● **TASK TO CARRY OUT**
Send back the entries exactly as they were given.

● **DATASET RECORDS**

┄┄┄┄┄┄

/-- One operation at the post sequencer, for which K of cell 0 waits with register 3. -/
def posting (op : PostOp) (queued wait : Bool) (last : Option Word) : PostReq := ⟨5, .seq 0 .K 3, 0, op, wait, 0, 1000, queued, last, 0, [], none⟩

def posted (p : PostReq) : State :=
  let s := waits (.post 5)
  { s with erg := { s.erg with posts := [p] } }

/-- A descriptor of one dimension of 16 bytes. -/
def frameBytes : List Byte := bytesOf 64 (0x1000 + 0x11 * 2 ^ 128 + 16 * 2 ^ 160)

/-- Numbers at and beyond the last frame id, a frame that exists and is used, a launch record that fits, operations that are queued, waiting
and over. -/
theorem test_witness_PostSequencing :
    let p := posting (.frfree 4) true false none
    let f : Frame := ⟨4, 0, ⟨0, 0, 1, 1, #v[1, 1, 1, 1], #v[1, 0, 0, 0]⟩, 1, false⟩
    let s := { posted p with erg := { (posted p).erg with frames := [f] } }
    let r := posting (.task (List.replicate 256 0)) true true none
    let e := posting (.task (List.replicate 256 0)) false true (some 3)
    p.src = .seq 0 .K 3 ∧ (s.seqAt 0 .K).status = .waiting (.post p.id) ∧ s.erg.posts.find? (·.queued) = some p ∧ s.erg.frames = [f] ∧
    (¬ ∃ t ∈ s.erg.tasks, ∃ b ∈ t.boxes, b.frame = 4) ∧ (∀ g ∈ s.erg.frames, g.id ≠ 4095) ∧ s.launchHead 0 3 = none ∧
    (put s ((s.ctxAt 0).launchKey 3) 8 (2 ^ 16 + 2)).launchHead 0 3 = some (2, 0) ∧ descValid (s.ctxAt 0) frameBytes = true ∧
    descValid (s.ctxAt 0) (List.replicate 64 0) = false ∧
    (posted r).erg.posts.find? (·.queued) = some r ∧ r.wait = true ∧ s.clk.cycle.toNat - r.issued < r.bound ∧
    (posted e).erg.posts.find? (·.id == e.id) = some e ∧ (posted e).erg.posts.find? (fun y => y.id == e.id && !y.queued) = some e ∧ e.last = some 3 ∧
    (let u := { posted e with clk := { (posted e).clk with cycle := 1000 } }; e.bound ≤ u.clk.cycle.toNat - e.issued) := by
  and_intros <;> decide

def isTables : Payload → Bool
  | .tables _ tS tD => tS == 0 && tD == 0
  | _ => false

/-- A record that is posted as a CELL task, one that no limit lets in, and one of two tables for a COPY. -/
theorem test_witness_TaskPayload :
    let r := List.replicate 256 (0 : Byte)
    let s := posted (posting (.task r) true true none)
    let none := onCtx s fun x => { x with equota := 0 }
    recordFits r = true ∧ natAt r 0 4 % 16 = 0 ∧ kindOf 0 = some .cell ∧ recordFits (List.replicate 256 1) = false ∧
    (∃ b, s.boxesOf 0 r (List.range 0) = some (true, b)) ∧ isTables (s.payloadOf 0 (2 ^ 41 + 5) .cell 0 0) = true ∧
    ¬ (s.ctxAt 0).equota < s.entriesOf 0 + (slicesOf [] 0 s.erg.nextStamp).length ∧
    (none.ctxAt 0).equota < none.entriesOf 0 + (slicesOf [] 0 none.erg.nextStamp).length ∧
    (¬ ∃ n ∈ slicesOf [] 0 s.erg.nextStamp, 256 ≤ (s.erg.tasks.filter fun t => t.slices.contains n).length) ∧ s.erg.nextStamp < 2 ^ 63 := by
  and_intros <;> first | decide | exact ⟨_, rfl⟩

def isBlock : Armed → Option (List Nat)
  | .accepted _ l => some l
  | _ => none

/-- A launch record of one root whose task is posted, in scheduler memory that can be read, and the last index of one. -/
theorem test_witness_Arming :
    let p := posting (.larm 3) true true none
    let s := put (posted p) ((State.reset.ctxAt 0).launchKey 3) 16 (2 ^ 16 + 1 + 0x10000 * 2 ^ 64)
    let s0 := s.checkArm 0 3
    p.op = .larm 3 ∧ s.erg.posts.find? (·.queued) = some p ∧ s0.launchHead 0 3 = some (1, 0x10000) ∧ s0.launchClean 0 3 = true ∧
    isBlock (s0.postRoots 0 (2 ^ 41 + p.id) 3 (rootOffsets 1 0x10000)) = some [s.erg.nextStamp] ∧ s.erg.nextStamp + 1 < 2 ^ 63 := by
  and_intros <;> decide
def packet (cls : PktClass) (src dst : Nat) (b : Body) : Packet := ⟨cls, src, dst, 7, 0, 0, 3, b⟩

/-- A new and a repeated packet of a job that is here, one of a job that is not, and a TPOSTX that waits for its answer at and before 25 µs. -/
theorem test_witness_PostsAcrossThePod :
    let s0 := linked (pod (st .K []))
    let p := packet .request 1 0 (.post 9 true (List.replicate 256 0))
    let m : Remote := ⟨9, 0, 0, .K, 1, 0x300, 5, [box .RW 0], 0, none, 0⟩
    let s := { s0 with fab := { s0.fab with remotes := [m] }, clk := { s0.clk with fs := 25000000000 } }
    let agent : Agent := ⟨m.ctx, some m.cell, some m.boxes, seqAgentId m.cell m.role 0, 0, (s.ctxAt m.ctx).step, none, 2 ^ 43 + m.id⟩
    s0.ctxOfJob p.job = some 0 ∧ (st .K []).ctxOfJob p.job = none ∧ (linked (st .K [])).liveHops p.src ≠ [] ∧ (p.job * 4096 + p.src, p.seqNo) ∉ s0.fab.seen ∧
    s.fab.remotes.find? (·.id == m.id) = some m ∧ m.ans = none ∧ 25000000000 ≤ s.clk.fs - m.since ∧ s0.clk.fs - m.since < 25000000000 ∧
    (∃ u, s.writeAt agent none m.res.toNat (bytesOf 8 5) = .ok u () ∧ Canonical u ∧ ¬ IsBarrierWord u m.ctx (0xFFFFFF0000000000 + 4 * m.flag)) ∧
    (∀ y ∈ s0.fab.remotes, y.id ≠ m.id) := by
  unfold IsBarrierWord
  and_intros <;> first | decide | exact ⟨_, rfl, by constructor <;> decide, by decide⟩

┄┄┄┄┄┄

● **SOLUTION TO THE EXERCISE**
/-- One operation at the post sequencer, for which K of cell 0 waits with register 3. -/
def posting (op : PostOp) (queued wait : Bool) (last : Option Word) : PostReq := ⟨5, .seq 0 .K 3, 0, op, wait, 0, 1000, queued, last, 0, [], none⟩

def posted (p : PostReq) : State :=
  let s := waits (.post 5)
  { s with erg := { s.erg with posts := [p] } }

/-- A descriptor of one dimension of 16 bytes. -/
def frameBytes : List Byte := bytesOf 64 (0x1000 + 0x11 * 2 ^ 128 + 16 * 2 ^ 160)

/-- Numbers at and beyond the last frame id, a frame that exists and is used, a launch record that fits, operations that are queued, waiting
and over. -/
theorem test_witness_PostSequencing :
    let p := posting (.frfree 4) true false none
    let f : Frame := ⟨4, 0, ⟨0, 0, 1, 1, #v[1, 1, 1, 1], #v[1, 0, 0, 0]⟩, 1, false⟩
    let s := { posted p with erg := { (posted p).erg with frames := [f] } }
    let r := posting (.task (List.replicate 256 0)) true true none
    let e := posting (.task (List.replicate 256 0)) false true (some 3)
    p.src = .seq 0 .K 3 ∧ (s.seqAt 0 .K).status = .waiting (.post p.id) ∧ s.erg.posts.find? (·.queued) = some p ∧ s.erg.frames = [f] ∧
    (¬ ∃ t ∈ s.erg.tasks, ∃ b ∈ t.boxes, b.frame = 4) ∧ (∀ g ∈ s.erg.frames, g.id ≠ 4095) ∧ s.launchHead 0 3 = none ∧
    (put s ((s.ctxAt 0).launchKey 3) 8 (2 ^ 16 + 2)).launchHead 0 3 = some (2, 0) ∧ descValid (s.ctxAt 0) frameBytes = true ∧
    descValid (s.ctxAt 0) (List.replicate 64 0) = false ∧
    (posted r).erg.posts.find? (·.queued) = some r ∧ r.wait = true ∧ s.clk.cycle.toNat - r.issued < r.bound ∧
    (posted e).erg.posts.find? (·.id == e.id) = some e ∧ (posted e).erg.posts.find? (fun y => y.id == e.id && !y.queued) = some e ∧ e.last = some 3 ∧
    (let u := { posted e with clk := { (posted e).clk with cycle := 1000 } }; e.bound ≤ u.clk.cycle.toNat - e.issued) := by
  and_intros <;> decide

def isTables : Payload → Bool
  | .tables _ tS tD => tS == 0 && tD == 0
  | _ => false

/-- A record that is posted as a CELL task, one that no limit lets in, and one of two tables for a COPY. -/
theorem test_witness_TaskPayload :
    let r := List.replicate 256 (0 : Byte)
    let s := posted (posting (.task r) true true none)
    let none := onCtx s fun x => { x with equota := 0 }
    recordFits r = true ∧ natAt r 0 4 % 16 = 0 ∧ kindOf 0 = some .cell ∧ recordFits (List.replicate 256 1) = false ∧
    (∃ b, s.boxesOf 0 r (List.range 0) = some (true, b)) ∧ isTables (s.payloadOf 0 (2 ^ 41 + 5) .cell 0 0) = true ∧
    ¬ (s.ctxAt 0).equota < s.entriesOf 0 + (slicesOf [] 0 s.erg.nextStamp).length ∧
    (none.ctxAt 0).equota < none.entriesOf 0 + (slicesOf [] 0 none.erg.nextStamp).length ∧
    (¬ ∃ n ∈ slicesOf [] 0 s.erg.nextStamp, 256 ≤ (s.erg.tasks.filter fun t => t.slices.contains n).length) ∧ s.erg.nextStamp < 2 ^ 63 := by
  and_intros <;> first | decide | exact ⟨_, rfl⟩

def isBlock : Armed → Option (List Nat)
  | .accepted _ l => some l
  | _ => none

/-- A launch record of one root whose task is posted, in scheduler memory that can be read, and the last index of one. -/
theorem test_witness_Arming :
    let p := posting (.larm 3) true true none
    let s := put (posted p) ((State.reset.ctxAt 0).launchKey 3) 16 (2 ^ 16 + 1 + 0x10000 * 2 ^ 64)
    let s0 := s.checkArm 0 3
    p.op = .larm 3 ∧ s.erg.posts.find? (·.queued) = some p ∧ s0.launchHead 0 3 = some (1, 0x10000) ∧ s0.launchClean 0 3 = true ∧
    isBlock (s0.postRoots 0 (2 ^ 41 + p.id) 3 (rootOffsets 1 0x10000)) = some [s.erg.nextStamp] ∧ s.erg.nextStamp + 1 < 2 ^ 63 := by
  and_intros <;> decide
def packet (cls : PktClass) (src dst : Nat) (b : Body) : Packet := ⟨cls, src, dst, 7, 0, 0, 3, b⟩

/-- A new and a repeated packet of a job that is here, one of a job that is not, and a TPOSTX that waits for its answer at and before 25 µs. -/
theorem test_witness_PostsAcrossThePod :
    let s0 := linked (pod (st .K []))
    let p := packet .request 1 0 (.post 9 true (List.replicate 256 0))
    let m : Remote := ⟨9, 0, 0, .K, 1, 0x300, 5, [box .RW 0], 0, none, 0⟩
    let s := { s0 with fab := { s0.fab with remotes := [m] }, clk := { s0.clk with fs := 25000000000 } }
    let agent : Agent := ⟨m.ctx, some m.cell, some m.boxes, seqAgentId m.cell m.role 0, 0, (s.ctxAt m.ctx).step, none, 2 ^ 43 + m.id⟩
    s0.ctxOfJob p.job = some 0 ∧ (st .K []).ctxOfJob p.job = none ∧ (linked (st .K [])).liveHops p.src ≠ [] ∧ (p.job * 4096 + p.src, p.seqNo) ∉ s0.fab.seen ∧
    s.fab.remotes.find? (·.id == m.id) = some m ∧ m.ans = none ∧ 25000000000 ≤ s.clk.fs - m.since ∧ s0.clk.fs - m.since < 25000000000 ∧
    (∃ u, s.writeAt agent none m.res.toNat (bytesOf 8 5) = .ok u () ∧ Canonical u ∧ ¬ IsBarrierWord u m.ctx (0xFFFFFF0000000000 + 4 * m.flag)) ∧
    (∀ y ∈ s0.fab.remotes, y.id ≠ m.id) := by
  unfold IsBarrierWord
  and_intros <;> first | decide | exact ⟨_, rfl, by constructor <;> decide, by decide⟩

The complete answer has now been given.